## Exercise prompt
Which lines in the data below contain the word "extractLsb"? Copy each of them.

Collected data entries
──────
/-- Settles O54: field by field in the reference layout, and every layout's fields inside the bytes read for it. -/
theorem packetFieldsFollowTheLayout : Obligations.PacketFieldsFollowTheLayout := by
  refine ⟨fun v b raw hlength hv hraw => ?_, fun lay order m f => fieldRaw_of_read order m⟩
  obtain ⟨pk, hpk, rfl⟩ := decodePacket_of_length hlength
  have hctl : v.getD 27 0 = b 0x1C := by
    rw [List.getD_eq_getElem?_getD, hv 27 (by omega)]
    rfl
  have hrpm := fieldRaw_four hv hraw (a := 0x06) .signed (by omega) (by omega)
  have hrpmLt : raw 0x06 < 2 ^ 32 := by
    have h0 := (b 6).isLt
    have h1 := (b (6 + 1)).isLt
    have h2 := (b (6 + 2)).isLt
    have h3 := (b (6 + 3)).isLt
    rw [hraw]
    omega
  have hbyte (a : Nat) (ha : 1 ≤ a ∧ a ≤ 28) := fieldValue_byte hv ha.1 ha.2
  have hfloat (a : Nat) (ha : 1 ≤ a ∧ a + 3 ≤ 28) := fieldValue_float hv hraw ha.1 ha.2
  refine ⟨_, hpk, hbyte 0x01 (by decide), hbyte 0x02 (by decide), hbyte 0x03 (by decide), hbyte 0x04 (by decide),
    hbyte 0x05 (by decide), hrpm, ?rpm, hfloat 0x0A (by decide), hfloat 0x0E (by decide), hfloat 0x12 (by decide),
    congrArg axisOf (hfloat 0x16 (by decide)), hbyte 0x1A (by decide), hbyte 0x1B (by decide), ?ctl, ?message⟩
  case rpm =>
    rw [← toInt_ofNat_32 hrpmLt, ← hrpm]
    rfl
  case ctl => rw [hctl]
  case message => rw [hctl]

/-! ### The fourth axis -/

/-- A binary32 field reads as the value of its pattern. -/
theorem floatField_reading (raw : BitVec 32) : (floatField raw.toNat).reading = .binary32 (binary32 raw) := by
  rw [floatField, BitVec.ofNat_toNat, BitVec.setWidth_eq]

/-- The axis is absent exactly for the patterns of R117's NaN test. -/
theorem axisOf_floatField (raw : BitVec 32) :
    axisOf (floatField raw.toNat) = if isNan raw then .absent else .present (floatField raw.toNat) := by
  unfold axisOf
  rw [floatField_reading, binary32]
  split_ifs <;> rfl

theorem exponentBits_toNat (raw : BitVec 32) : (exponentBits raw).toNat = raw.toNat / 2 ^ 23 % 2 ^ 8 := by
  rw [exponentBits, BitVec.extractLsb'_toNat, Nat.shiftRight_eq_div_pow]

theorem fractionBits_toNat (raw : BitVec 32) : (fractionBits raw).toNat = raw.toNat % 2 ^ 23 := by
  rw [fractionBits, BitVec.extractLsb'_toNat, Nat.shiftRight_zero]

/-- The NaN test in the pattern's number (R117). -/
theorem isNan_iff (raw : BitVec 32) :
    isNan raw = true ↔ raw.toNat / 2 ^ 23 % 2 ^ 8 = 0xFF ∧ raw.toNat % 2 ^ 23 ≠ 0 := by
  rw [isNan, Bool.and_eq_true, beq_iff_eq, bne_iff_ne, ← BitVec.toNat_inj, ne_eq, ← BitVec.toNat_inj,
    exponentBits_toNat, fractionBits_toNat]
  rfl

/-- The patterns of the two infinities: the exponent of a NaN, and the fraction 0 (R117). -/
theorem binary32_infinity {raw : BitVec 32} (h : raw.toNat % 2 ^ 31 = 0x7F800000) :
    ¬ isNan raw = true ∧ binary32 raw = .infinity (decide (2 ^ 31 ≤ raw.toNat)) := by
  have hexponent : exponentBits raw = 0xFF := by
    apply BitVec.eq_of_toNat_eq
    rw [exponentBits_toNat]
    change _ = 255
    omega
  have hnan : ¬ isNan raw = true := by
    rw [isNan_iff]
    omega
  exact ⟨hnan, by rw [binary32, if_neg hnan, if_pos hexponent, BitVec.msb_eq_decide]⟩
──────
## Problem solution
  rw [exponentBits, BitVec.extractLsb'_toNat, Nat.shiftRight_eq_div_pow]
  rw [fractionBits, BitVec.extractLsb'_toNat, Nat.shiftRight_zero]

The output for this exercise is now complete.